Aim: Despite the growing number of disease-associated extracellular vesicle (EV) biomarkers being identified, the translation of EV diagnostics into routine clinical laboratory tests remains limited. The main challenge lies in the lack of simple, rapid, reproducible and high-throughput EV isolation and downstream analysis methods that can be easily integrated into clinical laboratory workflows. In this study, we evaluated a high-throughput bead-based immunoaffinity system (EXO-NET®) that captures a highly enriched subpopulation of EVs.
Methods: EVs were manually isolated from 500 µl of human pooled plasma using EXO-NET and compared with three other commercial EV isolation kits. EVs were characterized according to MISEV guidelines.

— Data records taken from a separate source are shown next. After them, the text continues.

-- ==== Sys2Proof/Decode.lean ====
section
/-!
DEFINITION. Bit fields, and the decoders and encoders of the four encoding spaces (spec/02_words.md and the encoding
tables of the class chapters). Every decoder is total: a word that is not an instruction decodes to a poison word (E, B
and M, R67) or to a refusal (C, R71).
-/
namespace Sys2Proof

/-! ## Bit fields -/

/-- Bits `lo + n - 1 : lo` of `w` (spec/00_scope.md R1). -/
def fld (w lo n : Nat) : Nat := (w >>> lo) % 2 ^ n

/-- Bit `i` of `w`. -/
def bitOf (w i : Nat) : Bool := fld w i 1 == 1

/-- The bit of a truth value. -/
def b2n (b : Bool) : Nat := if b then 1 else 0

/-- `w` with bits `lo + n - 1 : lo` replaced by the low `n` bits of `v`. -/
def setFld (w lo n v : Nat) : Nat := w - (fld w lo n) * 2 ^ lo + (v % 2 ^ n) * 2 ^ lo

/-- The low `n` bits of `v` read as two's complement. -/
def sextNat (v n : Nat) : Int :=
  let x := v % 2 ^ n
  if 2 * x < 2 ^ n then (x : Int) else (x : Int) - (2 ^ n : Nat)

/-- An integer as the pattern of its low `n` bits. -/
def wrapInt (v : Int) (n : Nat) : Nat := (v % ((2 ^ n : Nat) : Int)).toNat

/-- Bytes of `v`, little-endian (spec/00_scope.md R2). -/
def leBytes : Nat → Nat → List Byte
  | 0, _ => []
  | n + 1, v => BitVec.ofNat 8 v :: leBytes n (v / 256)

/-- The number whose little-endian bytes are given (spec/00_scope.md R2). -/
def leNat : List Byte → Nat
  | [] => 0
  | b :: bs => b.toNat + 256 * leNat bs

/-! ## Field codes (spec/02_words.md R54) -/

/-- Size from FL. -/
def sizeOf : Nat → Size
  | 0 => .b8
  | 1 => .b16
  | 2 => .b32
  | _ => .b64

/-- FL of a size. -/
def Size.code : Size → Nat
  | .b8 => 0
  | .b16 => 1
  | .b32 => 2
  | .b64 => 3

/-- Bytes of a size. -/
def Size.bytes : Size → Nat
  | .b8 => 1
  | .b16 => 2
  | .b32 => 4
  | .b64 => 8

/-- Bits of a size. -/
def Size.bits (s : Size) : Nat := 8 * s.bytes

/-- Rounding from FL. -/
def roundingOf : Nat → Rounding
  | 0 => .rne
  | 1 => .rz
  | 2 => .ru
  | _ => .rd

/-- FL of a rounding. -/
def Rounding.code : Rounding → Nat
  | .rne => 0
  | .rz => 1
  | .ru => 2
  | .rd => 3

/-- Float format from FM. -/
def floatFmtOf : Nat → FloatFmt
  | 0 => .f32
  | 1 => .f16
  | 2 => .b16
  | _ => .edge

/-- FM of a float format. -/
def FloatFmt.code : FloatFmt → Nat
  | .f32 => 0
  | .f16 => 1
  | .b16 => 2
  | .edge => 3

/-- Integer code of `cvti`. -/
def intFmtOf : Nat → IntFmt
  | 0 => .s32
  | 1 => .s64
  | 2 => .z32
  | _ => .z64

/-- FM of an integer code. -/
def IntFmt.code : IntFmt → Nat
  | .s32 => 0
  | .s64 => 1
  | .z32 => 2
  | .z64 => 3

/-- Order from FM. -/
def orderOf : Nat → Order
  | 0 => .plain
  | 1 => .acquire
  | 2 => .release
  | _ => .acqRel

/-- FM of an order. -/
def Order.code : Order → Nat
  | .plain => 0
  | .acquire => 1
  | .release => 2
  | .acqRel => 3

/-- Scope from MX bits 2:0; 5 to 7 are unassigned. -/
def scopeOf : Nat → Option Scope
  | 0 => some .region
  | 1 => some .tile
  | 2 => some .wall
  | 3 => some .package
  | 4 => some .arcade
  | _ => none

/-- MX bits 2:0 of a scope. -/
def Scope.code : Scope → Nat
  | .region => 0
  | .tile => 1
  | .wall => 2
  | .package => 3
  | .arcade => 4

/-- Source format from MX; 0xC to 0xF are unassigned. -/
def srcFmtOf : Nat → Option SrcFmt
  | 0 => some .f32
  | 1 => some .f16
  | 2 => some .b16
  | 3 => some .edge
  | 4 => some .s8
  | 5 => some .s16
  | 6 => some .s32
  | 7 => some .s64
  | 8 => some .z8
  | 9 => some .z16
  | 10 => some .z32
  | 11 => some .z64
  | _ => none

/-- MX of a source format. -/
def SrcFmt.code : SrcFmt → Nat
  | .f32 => 0
  | .f16 => 1
  | .b16 => 2
  | .edge => 3
  | .s8 => 4
  | .s16 => 5
  | .s32 => 6
  | .s64 => 7
  | .z8 => 8
  | .z16 => 9
  | .z32 => 10
  | .z64 => 11

/-- Prefetch level from FL; 3 is unassigned (spec/09_memory.md R219). -/
def pfLevelOf : Nat → Option PfLevel
  | 0 => some .cb
  | 1 => some .sl
  | 2 => some .xl
  | _ => none

/-- FL of a prefetch level. -/
def PfLevel.code : PfLevel → Nat
  | .cb => 0
  | .sl => 1
  | .xl => 2

/-- Invalidation kind from FL; 3 is unassigned (spec/09_memory.md R225). -/
def invKindOf : Nat → Option InvKind
  | 0 => some .dat
  | 1 => some .xl
  | 2 => some .all
  | _ => none

/-- FL of an invalidation kind. -/
def InvKind.code : InvKind → Nat
  | .dat => 0
  | .xl => 1
  | .all => 2

/-! ## The common layout of E and B words (spec/02_words.md R46) -/

/-- OP. -/
def wOp (w : Nat) : Nat := fld w 40 8
/-- FM. -/
def wFm (w : Nat) : Nat := fld w 38 2
/-- SA. -/
def wSa (w : Nat) : Nat := fld w 34 4
/-- SB. -/
def wSb (w : Nat) : Nat := fld w 30 4
/-- SC or MX. -/
def wSc (w : Nat) : Nat := fld w 26 4
/-- DK. -/
def wDk (w : Nat) : Nat := fld w 24 2
/-- DI. -/
def wDi (w : Nat) : Nat := fld w 18 6
/-- IX. -/
def wIx (w : Nat) : Nat := fld w 12 6
/-- IY. -/
def wIy (w : Nat) : Nat := fld w 6 6
/-- FL. -/
def wFl (w : Nat) : Nat := fld w 0 2
/-- The wide immediate (R55). -/
def wImm (w : Nat) : BitVec 24 := BitVec.ofNat 24 (fld w 26 12 * 4096 + fld w 6 12)

/-- The guard: PN and PI. -/
def wGuard (w : Nat) : Guard := { neg := bitOf w 5, idx := ⟨fld w 2 3, Nat.mod_lt _ (by decide)⟩ }

/-- The word with the given fields. -/
def mkWord (op fm sa sb sc dk di ix iy : Nat) (g : Guard) (fl : Nat) : Nat :=
  op * 2 ^ 40 + fm * 2 ^ 38 + sa * 2 ^ 34 + sb * 2 ^ 30 + sc * 2 ^ 26 + dk * 2 ^ 24 + di * 2 ^ 18 + ix * 2 ^ 12 + iy * 2 ^ 6 +
    b2n g.neg * 2 ^ 5 + g.idx.val * 4 + fl

/-- The word of the wide-immediate form (R55). -/
def mkWide (op dk di : Nat) (imm : BitVec 24) (g : Guard) : Nat :=
  op * 2 ^ 40 + (imm.toNat / 4096) * 2 ^ 26 + dk * 2 ^ 24 + di * 2 ^ 18 + (imm.toNat % 4096) * 2 ^ 6 + b2n g.neg * 2 ^ 5 +
    g.idx.val * 4

/-- Index fields handed out in source order (spec/02_words.md R48): the field of each select, or none where the procedure
reaches `poison`. -/
def handOut (w : Nat) : List Nat → Bool → Bool → Option (List Nat)
  | [], xf, yf => if (xf && wIx w != 0) || (yf && wIy w != 0) then none else some []
  | sel :: rest, xf, yf =>
    if sel = 3 then
      if xf && yf then (handOut w rest false false).map (fun l => (wIx w * 64 + wIy w) :: l) else none
    else if sel < 3 then
      if xf then (handOut w rest false yf).map (fun l => wIx w :: l)
      else if yf then (handOut w rest xf false).map (fun l => wIy w :: l)
      else none
    else (handOut w rest xf yf).map (fun l => 0 :: l)

/-- The two index fields of sources given by select and field value, in source order (spec/02_words.md R48). -/
def giveOut : List (Nat × Nat) → Bool → Nat × Nat
  | [], _ => (0, 0)
  | (sel, v) :: rest, xf =>
    if sel = 3 then (v / 64, v % 64)
    else if sel < 3 then
      if xf then (v, (giveOut rest false).2) else (0, v)
    else giveOut rest xf

/-! ## B-space (spec/02_words.md R57 to R59) -/

/-- A banker source from its select and field (R58). -/
def bSrcOf (sel v : Nat) : Option BSrc :=
  match sel with
  | 0 => if h : v < 32 then some (.g ⟨v, h⟩) else none
  | 1 =>
    if h : v < 3 then some (.lc ⟨v, h⟩)
    else if v = 3 then some .tlog else if v = 4 then some .wlog else if v = 5 then some .cyc else none
  | 2 => some (.imm6 (BitVec.ofNat 6 v))
  | 3 => some (.imm12 (BitVec.ofNat 12 v))
  | _ => none

/-- Select and field of a banker source. -/
def BSrc.enc : BSrc → Nat × Nat
  | .none => (0, 0)
  | .g i => (0, i.val)
  | .lc i => (1, i.val)
  | .tlog => (1, 3)
  | .wlog => (1, 4)
  | .cyc => (1, 5)
  | .imm6 v => (2, v.toNat)
  | .imm12 v => (3, v.toNat)

/-- A banker destination from DK and DI (R57). -/
def bDstOf (dk di : Nat) : Option BDst :=
  match dk with
  | 0 => if di = 0 then some .none else none
  | 1 => if h : di < 32 then some (.g ⟨di, h⟩) else none
  | 2 => if h : di < 8 then some (.f ⟨di, h⟩) else none
  | 3 => if h : di < 3 then some (.lc ⟨di, h⟩) else none
  | _ => none

/-- DK and DI of a banker destination. -/
def BDst.enc : BDst → Nat × Nat
  | .none => (0, 0)
  | .g i => (1, i.val)
  | .f i => (2, i.val)
  | .lc i => (3, i.val)

/-- The operands of a banker word that takes `n` sources; `mx` says that SC is not a select. -/
def bForm (w n : Nat) (mx : Bool) : Option BForm := do
  let sels := [wSa w, wSb w, wSc w].take n
  if (decide (n < 1) && wSa w != 0) || (decide (n < 2) && wSb w != 0) || (!mx && decide (n < 3) && wSc w != 0) then none
  else do
    let fs ← handOut w sels true true
    let dst ← bDstOf (wDk w) (wDi w)
    let src (q : Nat) : Option BSrc := if q < n then bSrcOf (sels.getD q 0) (fs.getD q 0) else some .none
    let a ← src 0
    let b ← src 1
    let c ← src 2
    some { guard := wGuard w, dst := dst, a := a, b := b, c := c }

/-- The operands of a banker word in the wide-immediate form; FM and FL must be zero (R55). -/
def bWide (w : Nat) : Option BWide := do
  if wFm w != 0 || wFl w != 0 then none
  else do
    let dst ← bDstOf (wDk w) (wDi w)
    some { guard := wGuard w, dst := dst, imm := wImm w }

/-- The integer operation of a banker opcode (spec/02_words.md R64). -/
def bAluOp : Nat → Option AluOp
  | 0x01 => some .mov | 0x02 => some .add | 0x03 => some .sub | 0x04 => some .neg | 0x05 => some .abs
  | 0x06 => some .mul | 0x07 => some .mulh | 0x08 => some .mad | 0x09 => some .min | 0x0A => some .max
  | 0x0B => some .div | 0x0C => some .rem | 0x0D => some .clamp
  | 0x10 => some .and | 0x11 => some .or | 0x12 => some .xor | 0x13 => some .andn | 0x14 => some .not
  | 0x15 => some .shl | 0x16 => some .shr | 0x17 => some .sar | 0x18 => some .rol
  | 0x19 => some .cmpeq | 0x1A => some .cmpne | 0x1B => some .cmplt | 0x1C => some .cmple | 0x1D => some .sel
  | 0x1E => some .clz | 0x1F => some .popc | 0x20 => some .ctz | 0x21 => some .agen | 0x23 => some .wrap
  | 0x24 => some .sext | 0x25 => some .zext | 0x26 => some .bswap
  | _ => none

/-- The banker instruction of an integer operation. `absd`, `addsh` and `agen2` are slot operations only. -/
def bAluInstr (op : AluOp) (m : AluMods) (f : BForm) : Option Instr :=
  match op with
  | .mov => some (.bMov m f) | .add => some (.bAdd m f) | .sub => some (.bSub m f) | .neg => some (.bNeg m f)
  | .abs => some (.bAbs m f) | .mul => some (.bMul m f) | .mulh => some (.bMulh m f) | .mad => some (.bMad m f)
  | .min => some (.bMin m f) | .max => some (.bMax m f) | .clamp => some (.bClamp m f) | .and => some (.bAnd m f)
  | .or => some (.bOr m f) | .xor => some (.bXor m f) | .andn => some (.bAndn m f) | .not => some (.bNot m f)
  | .shl => some (.bShl m f) | .shr => some (.bShr m f) | .sar => some (.bSar m f) | .rol => some (.bRol m f)
  | .cmpeq => some (.bCmpeq m f) | .cmpne => some (.bCmpne m f) | .cmplt => some (.bCmplt m f)
  | .cmple => some (.bCmple m f) | .sel => some (.bSel m f) | .clz => some (.bClz m f) | .popc => some (.bPopc m f)
  | .ctz => some (.bCtz m f) | .agen => some (.bAgen m f) | .wrap => some (.bWrap m f) | .sext => some (.bSext m f)
  | .zext => some (.bZext m f) | .bswap => some (.bBswap m f) | .div => some (.div m f) | .rem => some (.rem m f)
  | .absd | .addsh | .agen2 => none

/-- Modifiers of rows 0x0 to 0x2 (spec/04_integer.md R108). -/
def aluModsOf (w : Nat) : AluMods := { sat := bitOf w 39, uns := bitOf w 38, size := sizeOf (wFl w) }

/-- Modifiers of an access word: FM order, FL size, MX unsigned and scope (spec/02_words.md R54). -/
def memModsOf (w : Nat) : Option MemMods := do
  let sc ← scopeOf (fld w 26 3)
  some { uns := bitOf w 29, size := sizeOf (wFl w), order := orderOf (wFm w), scope := sc }

/-- The read-modify-write operation of an opcode's low nibble (spec/10_ordering.md R236). -/
def atomicOpOf : Nat → Option AtomicOp
  | 0 => some .aadd | 1 => some .aand | 2 => some .aor | 3 => some .axor | 4 => some .amin | 5 => some .amax
  | 6 => some .axchg | 7 => some .acas | 8 => some .afadd | _ => none

/-- The low nibble of a read-modify-write operation. -/
def AtomicOp.code : AtomicOp → Nat
  | .aadd => 0 | .aand => 1 | .aor => 2 | .axor => 3 | .amin => 4 | .amax => 5 | .axchg => 6 | .acas => 7 | .afadd => 8

/-- The banker instruction of a read-modify-write operation. -/
def bAtomicInstr (op : AtomicOp) (m : MemMods) (f : BForm) : Instr :=
  match op with
  | .aadd => .bAadd m f | .aand => .bAand m f | .aor => .bAor m f | .axor => .bAxor m f | .amin => .bAmin m f
  | .amax => .bAmax m f | .axchg => .bAxchg m f | .acas => .bAcas m f | .afadd => .bAfadd m f

/-- Rows 0x0 to 0x2 of B-space. Of `nop`, PN (bit 5) may hold any value and every other bit of 39:0 but PI is zero (spec/04_integer.md
R116 says both that 39:5 is zero and that PN is free; log entry 151). -/
def decodeBAlu (w : Nat) : Option Instr :=
  if wOp w = 0x00 then
    if fld w 6 34 = 0 && wFl w = 0 then some (.bNop (wGuard w)) else none
  else if wOp w = 0x0E then (bWide w).map .bMovi
  else if wOp w = 0x0F then (bWide w).map .bMovhi
  else do
    let op ← bAluOp (wOp w)
    let f ← bForm w op.arity false
    bAluInstr op (aluModsOf w) f

/-- Row 0x4 of B-space (spec/07_control.md R160). -/
def decodeBControl (w : Nat) : Option Instr :=
  if wFm w != 0 || wFl w != 0 then none else
  match wOp w with
  | 0x40 => (bWide w).map .br
  | 0x41 => (bForm w 1 false).map .brr
  | 0x42 => (bWide w).map .call
  | 0x43 => (bForm w 1 false).map .callr
  | 0x44 => (bForm w 1 false).map .ret
  | 0x45 => (bForm w 2 false).map .jtab
  | 0x46 => (bForm w 2 false).map .loop
  | 0x47 => (bWide w).map .loopi
  | 0x48 => (bForm w 2 false).map .lbload
  | 0x49 => (bForm w 2 false).map .lbrun
  | _ => none

/-- Row 0x6 of B-space (spec/09_memory.md R213). -/
def decodeBMem (w : Nat) : Option Instr := do
  let m ← memModsOf w
  match wOp w with
  | 0x60 => if wFm w = 0 && fld w 26 3 = 1 then (bForm w 2 true).map (.bLd m.uns m.size) else none
  | 0x61 => if wFm w = 0 && wSc w = 1 then (bForm w 2 true).map (.bSt m.size) else none
  | 0x62 => (bForm w 2 true).map (.bLdg m)
  | 0x63 => (bForm w 2 true).map (.bStg m)
  | 0x64 => if wFm w = 0 && wSc w = 1 then do
      let lv ← pfLevelOf (wFl w)
      (bForm w 2 true).map (.bPf lv) else none
  | 0x65 => if wFm w = 0 && wFl w = 0 && wSc w = 1 then (bForm w 2 true).map .bTlook else none
  | 0x66 => if wFm w = 0 && wFl w = 0 && wSc w = 1 then (bForm w 2 true).map .bTset else none
  | 0x67 => if wFm w = 0 && wFl w = 0 && wSc w = 1 then (bForm w 1 true).map .bTclr else none
  | 0x68 => (bForm w 2 true).map (.bStmw m)
  | 0x69 => if wFm w = 0 && wFl w = 0 && !m.uns then (bForm w 2 true).map (.flush m.scope) else none
  | 0x6A => if wFm w = 0 && !m.uns then do
      let k ← invKindOf (wFl w)
      (bForm w 2 true).map (.inval k m.scope) else none
  | _ => none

High-throughput EV isolation was performed on two automated systems, Maxwell® and KingFisher®, with RNA extraction carried out using manual ReliaPrep™ RNA Miniprep Systems or Maxwell® RSC miRNA Plasma and Serum Kit for downstream analysis.
Results: RT-qPCR analysis established that expression levels of miR-21, miR-16, and let-7a were similar between the Maxwell system and the manual protocol using the ReliaPrep RNA isolation kit. The fully-automated Maxwell miRNA kit significantly improved the yield and recovery by 7-9 cycles, corresponding to an increase of ≥100 times compared to the manual protocol. Comparable expression of miR-21 and miR-16 was observed between the Maxwell and KingFisher systems.
Conclusions: The combination of high-throughput EV isolation using EXO-NET and the Maxwell high-throughput miRNA kit represents the first fully-automated high-throughput system for rapid, efficient and scalable enrichment of EVs. This approach holds great promise for facilitating the integration of EV diagnostics into routine clinical practice.